TASK BRIEF:
Repeat word for word every line of the data below, from the first through the line containing "(w := 0x03000000)", and stop there.

Saved data entries
-- ==== Sys2Proof/Laws/PerInstr.lean ====
section
/-! SUPPORT. Families of statements made per instruction. `EncodedPacket`: a command's packet is well formed (R100, R101, R107 to
R109) and has the length of its opcode (R103). -/

namespace Sys2Proof.Laws.EncodedPacket

open Sys2Proof

def Statement (i : Instr) : Prop :=
  packetWellFormed (encode i) = true ∧ (encode i).length = packetLen i

/-- A packet is well formed once its header's row and its length are known. -/
theorem of_header {i : Instr} {w : Word} {r : OpRow} (hw : headerWord i = w) (hr : headerRow w = some r)
    (hl : (argWords i).length + 1 = r.len) : packetWellFormed (encode i) = true := by
  subst hw
  simp [packetWellFormed, encode, hr, hl]

theorem openCore (isPal : Bool) : Statement (.openCore isPal) := by
  cases isPal
  · exact ⟨of_header (w := 0x01000000) (r := ⟨0x01, 1, true⟩) (by simp) (by decide) rfl, rfl⟩
  · exact ⟨of_header (w := 0x01000001) (r := ⟨0x01, 1, true⟩) (by simp) (by decide) rfl, rfl⟩

theorem closeCore : Statement .closeCore :=
  ⟨of_header (w := 0x02000000) (r := ⟨0x02, 1, false⟩) (by simp) (by decide) rfl, rfl⟩

theorem getSystemAvInfo : Statement .getSystemAvInfo :=
  ⟨of_header (w := 0x03000000) (r := ⟨0x03, 1, false⟩) (by simp) (by decide) rfl, rfl⟩

theorem refreshVariables : Statement .refreshVariables :=
  ⟨of_header (w := 0x04000000) (r := ⟨0x04, 1, false⟩) (by simp) (by decide) rfl, rfl⟩

theorem registerEnvCallback : Statement .registerEnvCallback :=
  ⟨of_header (w := 0x05000000) (r := ⟨0x05, 1, false⟩) (by simp) (by decide) rfl, rfl⟩

theorem registerVideoCallback : Statement .registerVideoCallback :=
  ⟨of_header (w := 0x06000000) (r := ⟨0x06, 1, false⟩) (by simp) (by decide) rfl, rfl⟩

theorem prepareFrame : Statement .prepareFrame :=
  ⟨of_header (w := 0x08000000) (r := ⟨0x08, 1, false⟩) (by simp) (by decide) rfl, rfl⟩

theorem finalizeFrame : Statement .finalizeFrame :=
  ⟨of_header (w := 0x09000000) (r := ⟨0x09, 1, false⟩) (by simp) (by decide) rfl, rfl⟩

theorem setDrawOffset (x y : Half) : Statement (.setDrawOffset x y) :=
  ⟨of_header (w := 0x10000000) (r := ⟨0x10, 2, false⟩) (by simp) (by decide) rfl, rfl⟩

theorem setDrawArea (x y w h : Half) : Statement (.setDrawArea x y w h) :=
  ⟨of_header (w := 0x11000000) (r := ⟨0x11, 3, false⟩) (by simp) (by decide) rfl, rfl⟩

theorem setDisplayMode (x y w h : Half) (d24 : Bool) : Statement (.setDisplayMode x y w h d24) := by
  cases d24
  · exact ⟨of_header (w := 0x12000000) (r := ⟨0x12, 3, true⟩) (by simp) (by decide) rfl, rfl⟩
  · exact ⟨of_header (w := 0x12000001) (r := ⟨0x12, 3, true⟩) (by simp) (by decide) rfl, rfl⟩

theorem pushTriangle (v0 v1 v2 : Vertex) (dither : Bool) : Statement (.pushTriangle v0 v1 v2 dither) := by
  cases dither
  · exact ⟨of_header (w := 0x20000000) (r := ⟨0x20, 7, true⟩) (by simp) (by decide) rfl, rfl⟩
  · exact ⟨of_header (w := 0x20000001) (r := ⟨0x20, 7, true⟩) (by simp) (by decide) rfl, rfl⟩

end Sys2Proof.Laws.EncodedPacket
end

RESPONSE TO THIS TASK:
-- ==== Sys2Proof/Laws/PerInstr.lean ====
section
/-! SUPPORT. Families of statements made per instruction. `EncodedPacket`: a command's packet is well formed (R100, R101, R107 to
R109) and has the length of its opcode (R103). -/

namespace Sys2Proof.Laws.EncodedPacket

open Sys2Proof

def Statement (i : Instr) : Prop :=
  packetWellFormed (encode i) = true ∧ (encode i).length = packetLen i

/-- A packet is well formed once its header's row and its length are known. -/
theorem of_header {i : Instr} {w : Word} {r : OpRow} (hw : headerWord i = w) (hr : headerRow w = some r)
    (hl : (argWords i).length + 1 = r.len) : packetWellFormed (encode i) = true := by
  subst hw
  simp [packetWellFormed, encode, hr, hl]

theorem openCore (isPal : Bool) : Statement (.openCore isPal) := by
  cases isPal
  · exact ⟨of_header (w := 0x01000000) (r := ⟨0x01, 1, true⟩) (by simp) (by decide) rfl, rfl⟩
  · exact ⟨of_header (w := 0x01000001) (r := ⟨0x01, 1, true⟩) (by simp) (by decide) rfl, rfl⟩

theorem closeCore : Statement .closeCore :=
  ⟨of_header (w := 0x02000000) (r := ⟨0x02, 1, false⟩) (by simp) (by decide) rfl, rfl⟩

theorem getSystemAvInfo : Statement .getSystemAvInfo :=
  ⟨of_header (w := 0x03000000) (r := ⟨0x03, 1, false⟩) (by simp) (by decide) rfl, rfl⟩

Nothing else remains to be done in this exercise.